Your output should be each line from the material below that has the word "cueOf".

☆ ☆ ☆ ☆

/-- Any cue row that is heard and not executed. A CRC that differs discards the message with LINK_BAD_CRC
carrying the received and the computed CRC (R121). A TIMEBASE due AT has an L of 10: LINK_BAD_CUE, LENGTH,
before its CRC (R120). The places 1 of LENGTH and 2 of NOT_NOW are DEDUCED (notes/assumptions/33.md). A
right CRC and a body that fails: LINK_BAD_CUE with the first check's detail, the character and its place
(R126, R136): NOT_NOW, the first payload character out of range, or a shape not defined. A sound message
in HALTED is dropped with CUE_DROPPED carrying its due, kind and stamp (R127). The receiver returns to
ASLEEP. A message to another part leaves no trace (R119). A receiver that is OFF or IN_BREAK takes nothing
(R118, R125). Nothing else changes; the line is high, and a fall in ASLEEP has brought the active divisor
into force (R117). -/
def Obligations.CuesTurnedAway : Prop :=
  ∀ (i : Instr) (dest kind : Byte) (due : Due) (payload : List Byte) (e : BitVec 16) (s : State),
    i.cueMessage? = some (dest, kind, due, payload, e) →
    let ends (divisor : BitVec 12) (x : Event) : Prop := exec i s = .next { s with
      pd := none, crx := { heard s with divisor := divisor }, rpt := (raiseEvent s x).rpt }
    let stampChars : Nat := match due with
      | .now => 0
      | .atStamp _ => 4
      | .onset => 0
    let badCue (detail value : Byte) (place : Nat) : Prop :=
      ends (fallDivisor s)
        ⟨.linkBadCue, detail, none, value.setWidth 32, BitVec.ofNat 32 place, s.cap.count⟩
    (listening s dest →
      (e ≠ 0 → (kind = 8 → due.isNow = true ∨ due = .onset) →
        let computed := crcOf ((messageChars kind due payload 0).take
          ((messageChars kind due payload 0).length - 2))
        ends (fallDivisor s) ⟨.linkBadCrc, 0, none, (computed ^^^ e).setWidth 32,
          computed.setWidth 32, s.cap.count⟩) ∧
      (kind = 8 → (∃ stamp, due = .atStamp stamp) → ends s.setup.active.general.divisor
        ⟨.linkBadCue, 1, none, 10, 1, s.cap.count⟩) ∧
      (e = 0 → ((kind = 8 ∧ due = .onset) ∨ (kind = 9 ∧ due ≠ .now)) → badCue 4 kind 2) ∧
      (e = 0 → kind.toNat ≤ 7 →
        (∀ k, ¬ payloadLegal kind payload k → (∀ m < k, payloadLegal kind payload m) →
          badCue 5 (payload.getD k 0) (4 + stampChars + k)) ∧
        ((∀ k, payloadLegal kind payload k) → ¬ shapeDefined s kind payload →
          badCue 6 (payload.getD 1 0) (5 + stampChars))) ∧
      (i.wellFormed = true → shapeDefined s kind payload → s.setup.engine = .halted →
        ends (fallDivisor s) ⟨.cueDropped, dueCode due, none, kind.setWidth 32,
          (match due with
            | .now => 0
            | .atStamp stamp => stamp
            | .onset => 0), s.cap.count⟩)) ∧
    (s.crx.state = .asleep → ¬ namesPart s dest → exec i s = .next { s with
      pd := none
      crx := { s.crx with divisor := s.setup.active.general.divisor, lineLow := false } }) ∧
    (s.crx.state = .off ∨ s.crx.state = .inBreak →
      exec i s = .next { s with pd := none, crx := { s.crx with lineLow := false } })

/-- A cue row heard and accepted in RUNNING, with the cue of its payload (R126, R128), by its due kind
(R130). NOW: executed. AT a stamp that is due: executed, and where the stamp has passed, first a CUE_LATE,
detail ACCEPT, with the lateness and the stamp (R130, R137). AT any other stamp: it joins the AT list after
every entry of no greater distance and before every greater one. ONSET: it joins the end of the ONSET
list. With 24 cues listed it is refused with CUE_OVERFLOW (R130, R137). Nothing else changes. -/
def Obligations.CuesJoinTheirList : Prop :=
  ∀ (i : Instr) (dest kind : Byte) (due : Due) (payload : List Byte) (s : State),
    i.cueMessage? = some (dest, kind, due, payload, 0) → i.wellFormed = true →
    shapeDefined s kind payload → listening s dest → s.setup.engine = .running →
    let taken : State := { s with pd := none, crx := heard s }
    (due = .now → ∀ cue, cueOf kind payload = some (.musical cue) →
      exec i s = .next (executeMusical false cue taken)) ∧
    (∀ stamp, due = .atStamp stamp → ∃ cue, cueOf kind payload = some (.musical cue) ∧
      ((stamp - s.cap.count).toNat = 0 → exec i s = .next (executeMusical false cue taken)) ∧
      (2147483648 ≤ (stamp - s.cap.count).toNat → exec i s = .next (executeMusical false cue
        { taken with rpt := (raiseEvent s
          ⟨.cueLate, 1, none, s.cap.count - stamp, stamp, s.cap.count⟩).rpt })) ∧
      ((stamp - s.cap.count).toNat ≠ 0 → (stamp - s.cap.count).toNat < 2147483648 →
        (s.csc.atList.length + s.csc.onsetList.length < 24 →
          ∃ before after, s.csc.atList = before ++ after ∧
            exec i s = .next { taken with
              csc := { s.csc with atList := before ++ (⟨cue, stamp⟩ :: after) } } ∧
            (∀ x ∈ before, (x.stamp - s.cap.count).toNat ≤ (stamp - s.cap.count).toNat) ∧
            ∀ x, after.head? = some x →
              (stamp - s.cap.count).toNat < (x.stamp - s.cap.count).toNat) ∧
        (24 ≤ s.csc.atList.length + s.csc.onsetList.length →
          exec i s = .next { taken with
            rpt := (raiseEvent s
              ⟨.cueOverflow, 1, none, kind.setWidth 32, stamp, s.cap.count⟩).rpt }))) ∧
    (due = .onset → ∃ cue, cueOf kind payload = some (.musical cue) ∧
      (s.csc.atList.length + s.csc.onsetList.length < 24 →
        exec i s = .next { taken with
          csc := { s.csc with onsetList := s.csc.onsetList ++ [cue] } }) ∧
      (24 ≤ s.csc.atList.length + s.csc.onsetList.length →
        exec i s = .next { taken with
          rpt := (raiseEvent s
            ⟨.cueOverflow, 2, none, kind.setWidth 32, 0, s.cap.count⟩).rpt }))

/-- LINK_CHARACTER_TAKEN (its signals: log 11). A fall in ASLEEP brings the active divisor into force
(R117; log 13), in AWAKE it stops the timer (R122), and a line low already has no second fall (R116). A
high start bit was noise, and the timer runs on (R116, R122); after a low stop bit the line stays low and
nothing is judged (R116). A taken character: OFF and IN_BREAK take nothing (R118, R125). In ASLEEP an
address character that names the part wakes it with an empty buffer and the timer running, any other, and
data, leaves it ASLEEP (R119). In AWAKE an address character ends the message with LINK_TRUNCATED,
ADDRESS, and is compared as in ASLEEP (R123); a data character joins the buffer and restarts the timer; an
L below 2 or above 9 ends it with LINK_BAD_CUE, LENGTH (R120). The last one completes the message:
LINK_BAD_CRC where the CRC differs (R121), LINK_BAD_CUE where the body fails, by the first check to fail,
else the cue is accepted (R126, R127); the events are those of section 7.7. The CRC register is preset to
FFFFh and takes each character's eight bits most significant first: it shifts left, and 1021h is added
where the bit and its top bit differed (R121). A cue row is its characters taken one by one (R120).
DEDUCED: the line's level, followed in OFF and IN_BREAK too (notes/assumptions/21.md), and the places of
LENGTH and NOT_NOW (33.md). -/
def Obligations.LinkCharacters : Prop :=
  (∀ (s : State) (line : BitVec 11),
    let value : Byte := line.extractLsb' 1 8
    let after (r : Receiver) : State := { s with pd := none, crx := r }
    let asleep : Receiver :=
      { s.crx with state := .asleep, buffer := [], timer := false, lineLow := false }
    let fails (x : Event) : State := { after asleep with rpt := (raiseEvent s x).rpt }
    let takes (t : State) : Prop := line.getLsbD 0 = false → line.getLsbD 10 = true →
      exec (.linkCharacterTaken (.samples line)) s = .next t
    let rated : Receiver := { s.crx with divisor := fallDivisor s, lineLow := false }
    (exec (.linkCharacterTaken .fall) s = .next (after
      (if s.crx.lineLow then s.crx else { s.crx with
        lineLow := true
        divisor := if s.crx.state = .asleep then s.setup.active.general.divisor else s.crx.divisor
        timer := if s.crx.state = .awake then false else s.crx.timer }))) ∧
    (line.getLsbD 0 = true → exec (.linkCharacterTaken (.samples line)) s = .next (after
      (if s.crx.state = .asleep then rated else { s.crx with
        lineLow := false
        timer := if s.crx.state = .awake then true else s.crx.timer }))) ∧
    (line.getLsbD 0 = false → line.getLsbD 10 = false →
      exec (.linkCharacterTaken (.samples line)) s = exec (.linkCharacterTaken .fall) s) ∧
    (s.crx.state = .off ∨ s.crx.state = .inBreak →
      takes (after { s.crx with lineLow := false })) ∧
    (s.crx.state = .asleep →
      (line.getLsbD 9 = true → namesPart s value →
        takes (after { rated with state := .awake, buffer := [], timer := true })) ∧
      (line.getLsbD 9 = true → ¬ namesPart s value → takes (after rated)) ∧
      (line.getLsbD 9 = false → takes (after rated))) ∧
    (s.crx.state = .awake → line.getLsbD 9 = true →
      let cut := fails ⟨.linkTruncated, 2, none, BitVec.ofNat 32 s.crx.buffer.length,
        value.setWidth 32, s.cap.count⟩
      (namesPart s value → takes { cut with crx := { asleep with state := .awake, timer := true } }) ∧
      (¬ namesPart s value → takes cut)) ∧
    (s.crx.state = .awake → line.getLsbD 9 = false →
      let chars := s.crx.buffer ++ [value]
      let size := (chars.getD 0 0).toNat
      let bad (detail x : Byte) (place : Nat) : Prop :=
        takes (fails ⟨.linkBadCue, detail, none, x.setWidth 32, BitVec.ofNat 32 place, s.cap.count⟩)
      (size < 2 ∨ 9 < size → bad 1 (chars.getD 0 0) 1) ∧
      (2 ≤ size → size ≤ 9 → chars.length ≠ size + 3 → takes (after { s.crx with
        buffer := chars, timer := true, lineLow := false })) ∧
      (2 ≤ size → size ≤ 9 → chars.length = size + 3 →
        let received : BitVec 16 := chars.getD (size + 2) 0 ++ chars.getD (size + 1) 0
        let computed := crcOf (chars.take (size + 1))
        let kind := chars.getD 1 0
        let code := chars.getD 2 0
        let stampChars := if code.toNat = 1 then 4 else 0
        let payload := (chars.take (size + 1)).drop (3 + stampChars)
        let payloadChars := [0, 2, 2, 1, 1, 3, 0, 0, 4, 0].getD kind.toNat 0
        (received ≠ computed → takes (fails ⟨.linkBadCrc, 0, none, received.setWidth 32,
          computed.setWidth 32, s.cap.count⟩)) ∧
        (received = computed →
          (kind.toNat = 0 ∨ 9 < kind.toNat → bad 2 kind 2) ∧
          (1 ≤ kind.toNat → kind.toNat ≤ 9 →
            (2 < code.toNat → bad 3 code 3) ∧
            (code.toNat ≤ 2 →
              (size ≠ 2 + stampChars + payloadChars → bad 1 (chars.getD 0 0) 1) ∧
              (size = 2 + stampChars + payloadChars →
                (8 ≤ kind.toNat → code.toNat ≠ 0 → bad 4 kind 2) ∧
                (kind.toNat ≤ 7 ∨ code.toNat = 0 →
                  (∀ k, ¬ payloadLegal kind payload k →
                    (∀ m < k, payloadLegal kind payload m) →
                    bad 5 (payload.getD k 0) (4 + stampChars + k)) ∧
                  ((∀ k, payloadLegal kind payload k) →
                    (¬ shapeDefined s kind payload → bad 6 (payload.getD 1 0) (5 + stampChars)) ∧
                    (shapeDefined s kind payload →
                      ∃ cue, cueOf kind payload = some cue ∧
                        takes (acceptCue (after asleep) cue
                          (if code.toNat = 0 then .now
                            else if code.toNat = 1 then
                              .atStamp (chars.getD 6 0 ++ chars.getD 5 0 ++ chars.getD 4 0 ++
                                chars.getD 3 0)
                            else .onset)))))))))))) ∧
  (crcOf [] = 0xFFFF ∧
    ∀ (chars : List Byte) (c : Byte),
      crcOf (chars ++ [c]) =
        [7, 6, 5, 4, 3, 2, 1, 0].foldl (fun (register : BitVec 16) (k : Nat) =>
          if c.getLsbD k = register.getLsbD 15 then register <<< 1
          else (register <<< 1) ^^^ 0x1021) (crcOf chars)) ∧
  ∀ (i : Instr) (dest kind : Byte) (due : Due) (payload : List Byte) (e : BitVec 16) (s : State),
    i.cueMessage? = some (dest, kind, due, payload, e) →
    exec i s = takenOneByOne (charLine true dest ::
      (messageChars kind due payload e).map (charLine false)) s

☆ ☆ ☆ ☆

### Result for this exercise
    (due = .now → ∀ cue, cueOf kind payload = some (.musical cue) →
    (∀ stamp, due = .atStamp stamp → ∃ cue, cueOf kind payload = some (.musical cue) ∧
    (due = .onset → ∃ cue, cueOf kind payload = some (.musical cue) ∧
                      ∃ cue, cueOf kind payload = some cue ∧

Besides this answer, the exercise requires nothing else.